Stored items:
-- ==== Sys2Proof/Certificates/Slice0/Obligations.lean ====
section
/-! DEFINITION. The statements about the model, for the provers. A statement that rests on a choice of the model and not
on the spec alone names the log entry of that choice in its docstring. A request is stated at a port that `listens`, in
a state whose notices are delivered, as between any two steps; an event is stated in a `ready` state, which is one that the
reset pin does not keep in reset too (R187), and an event that a clock or a count produces where it has been found (`Due`),
which is how the model keeps time (notes/assumptions/6.md). -/

open Sys2Proof Sys2Proof.Machine

/-! ### The step and the frame of a request -/

/-- A step takes the command at the front of the queue and is exec of it with the queue's rest. With no command waiting
the part idles; while the Sample Clock Unit is stopped and the part is not kept in reset one crystal period then passes for
the fan drive (R123), whose counter runs 0 to 1,023 and back to 1, and which takes the requested duty at 0 (the idle step is
the model's choice, notes/assumptions/1.md, 10.md, 58.md). -/
def Obligations.StepRunsFrontCommand : Prop :=
  (∀ (c : Instr) (s : State), step { s with pending := c :: s.pending } = exec c s) ∧
    (∀ s : State, s.pending = [] → s.hub.clock.running = true ∨ s.hub.standby.inReset = true → step s = .next s) ∧
    ∀ s : State, s.pending = [] → s.hub.clock.running = false → s.hub.standby.inReset = false →
      let f := s.hub.protection.fan
      let goes (g : Fan) : Prop :=
        step s = .next { s with hub := { s.hub with protection := { s.hub.protection with fan := g } } }
      (f.rising = true → f.pwm < 1023 → goes { f with pwm := f.pwm + 1 }) ∧
        (f.rising = true → f.pwm = 1023 → goes { f with pwm := 1022, rising := false }) ∧
        (f.rising = false → 2 ≤ f.pwm → f.pwm ≤ 1023 → goes { f with pwm := f.pwm - 1 }) ∧
        (f.rising = false → f.pwm = 1 → goes { f with pwm := 0, rising := true, duty := f.requested })

/-- No command ends in a fault or a refusal, in any state, and no command touches the queue of waiting commands; and nothing
but the reset pin itself brings the part into being kept in reset or out of it (R187). The queue is the model's own, and a
reset leaves it (notes/assumptions/1.md, 32.md); that a command nothing outside can send goes on too
(notes/assumptions/34.md), and that a power-on reset leaves the reset pin's level (notes/assumptions/58.md), are the model's
choice. -/
def Obligations.EveryCommandGoesOn : Prop :=
  ∀ (c : Instr) (s : State), ∃ t, exec c s = .next t ∧ t.pending = s.pending ∧
    ((∀ asserted, c ≠ .resetPin asserted) → t.hub.standby.inReset = s.hub.standby.inReset)

/-- R170, 9.5, 12.2: the frame of every well-formed request, with every parameter word, decodes to that request. Which
row a frame of ZONE_POWER or of STORE_PRESET is, each having two rows with one kind code, is the model's choice
(notes/assumptions/33.md). -/
def Obligations.FrameDecodesToItsRequest : Prop :=
  ∀ (i : Instr) (p : Port) (kind : Nat) (params : List Word),
    i.wellFormed = true → i.frame = some (p, kind, params) →
      decodeFrame p (requestWord0 kind params.length :: params) = i

/-- R169, R170, R173: whatever words a select period brings, the command that its release is has a well-formed
meaning; a request decoded from them has exactly them as its frame; and the others are a release before word 0, a
fetch frame where the kind code is 0, and a bad request where a check of R170 fails. -/
def Obligations.EveryFrameIsOneCommand : Prop :=
  ∀ (p : Port) (words : List Word),
    (decodeFrame p words).wellFormed = true ∧
      (∀ q kind params, (decodeFrame p words).frame = some (q, kind, params) →
        q = p ∧ words = requestWord0 kind params.length :: params) ∧
      ((decodeFrame p words).frame = none →
        (words = [] ∧ decodeFrame p words = .selectReleasedBeforeWord0 p) ∨
        (∃ w params, words = w :: params ∧ w.toNat / 256 = 0 ∧
          decodeFrame p words = .fetchFrame p (w.setWidth 8) words.length) ∨
        ∃ w params, words = w :: params ∧ (frameCheck (w.toNat / 256) (w.toNat % 256) params.length).isSome = true ∧
          decodeFrame p words = .badRequest p (BitVec.ofNat 8 (w.toNat / 256)) (w.setWidth 8) params)

/-! ### Invariants that every step keeps -/

/-- R182: no step makes a notice queue longer than 16 entries or gives it two entries of one kind and object. -/
def Obligations.EveryStepKeepsNoticeQueues : Prop := keptByEveryStep State.queuesOk

/-- R4: no step makes an intake buffer longer than 64 frames. -/
def Obligations.EveryStepKeepsIntakeBuffers : Prop := keptByEveryStep State.buffersOk

/-- R51, R58 to R60: no step brings a zone's volume index above its maximum, its maximum above 184 or its lip-sync
request above 500 ms. -/
def Obligations.EveryStepKeepsZoneSettings : Prop := keptByEveryStep State.settingsOk

/-- R180, R171: every step delivers the notices it posts. The notices that an event's effect posts are offered to every
port in the order they were posted, and those of a request's rule to every port but the requesting one; and none waits
after a step where none waited before. An event that comes while the part is kept in reset has no effect (R187). The list
the notices stand in until the step's end is the model's own (notes/assumptions/4.md), and so is the reading of what being
kept in reset means (notes/assumptions/58.md). -/
def Obligations.EveryStepDeliversItsNotices : Prop :=
  keptByEveryStep State.delivered ∧
    (∀ (f : State → State) (s : State), s.hub.standby.inReset = true → event f s = .next s) ∧
    (∀ (f : State → State) (s : State), s.hub.standby.inReset = false → ∃ t, event f s = .next t ∧
      t = { f s with ports := t.ports, hub := { (f s).hub with outbox := [] } } ∧
        ∀ q, t.ports.get q = (f s).hub.outbox.foldl (fun x n => x.deliver n) ((f s).ports.get q)) ∧
    ∀ (p : Port) (kind : Nat) (params : List Word) (rule : State → State × Answer) (s : State), s.listens p →
      ∃ t u, request p kind params rule s = .next t ∧ u.sources = s.sources ∧ u.hub = s.hub ∧
        (∀ q, q ≠ p → u.ports.get q = s.ports.get q) ∧ t.sources = (rule u).1.sources ∧
        t.hub = { (rule u).1.hub with outbox := [] } ∧
        ∀ q, q ≠ p → t.ports.get q = (rule u).1.hub.outbox.foldl (fun x n => x.deliver n) ((rule u).1.ports.get q)

/-- The invariants above hold right after a reset. -/
def Obligations.InvariantsHoldAtReset : Prop :=
  State.reset.queuesOk ∧ State.reset.buffersOk ∧ State.reset.settingsOk ∧ State.reset.delivered

/-! ### The control ports (chapter 9) -/

/-- R168: at a port in IGNORING the release of the select line, whatever frame it ends, has no effect but to return
the port to IDLE; and so it is at every port while the part is kept in reset (R187). The form of the releases' rows is the
model's reading (notes/assumptions/7.md, 19.md), and so is what being kept in reset means (notes/assumptions/58.md). -/
def Obligations.IgnoringPortRunsNothing : Prop :=
  ∀ (s : State) (p : Port), ¬ s.listens p →
    ∀ i : Instr, releasesSelect i p →
      exec i s = .next (s.setPort p { s.ports.get p with receive := .idle })

/-- R171, R172: a request at a listening port is run whatever it is and is answered by one reply in the port's slot:
the port is IDLE, a reply that stood unread is discarded, counted and flagged, and for every request but SOFT_RESET,
which sets the counters to 0, requests run advances. That a request at an IDLE port takes the select line's assertion
first is the model's choice (notes/assumptions/7.md). The number of data words in the reply, where the spec gives no
layout, is the free value of notes/assumptions/2.md. -/
def Obligations.EveryRequestIsAnswered : Prop :=
  ∀ (i : Instr) (p : Port) (kind : Nat) (params : List Word) (s : State),
    i.frame = some (p, kind, params) → s.listens p → i ≠ .softReset p →
      ∃ t reply, exec i s = .next t ∧ (t.ports.get p).receive = .idle ∧ (t.ports.get p).slot = some reply ∧
        reply.unreadDiscarded = (s.ports.get p).slot.isSome ∧ (t.ports.get p).run = bump (s.ports.get p).run ∧
        (t.ports.get p).refused = (s.ports.get p).refused ∧
        (t.ports.get p).discarded =
          (if (s.ports.get p).slot.isSome then bump (s.ports.get p).discarded else (s.ports.get p).discarded)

* WORK INSTRUCTION:
The response must consist solely of the lines from the first line of the entries through the line containing "on the spec", repeated exactly.

* ANSWER SECTION:
-- ==== Sys2Proof/Certificates/Slice0/Obligations.lean ====
section
/-! DEFINITION. The statements about the model, for the provers. A statement that rests on a choice of the model and not
on the spec alone names the log entry of that choice in its docstring. A request is stated at a port that `listens`, in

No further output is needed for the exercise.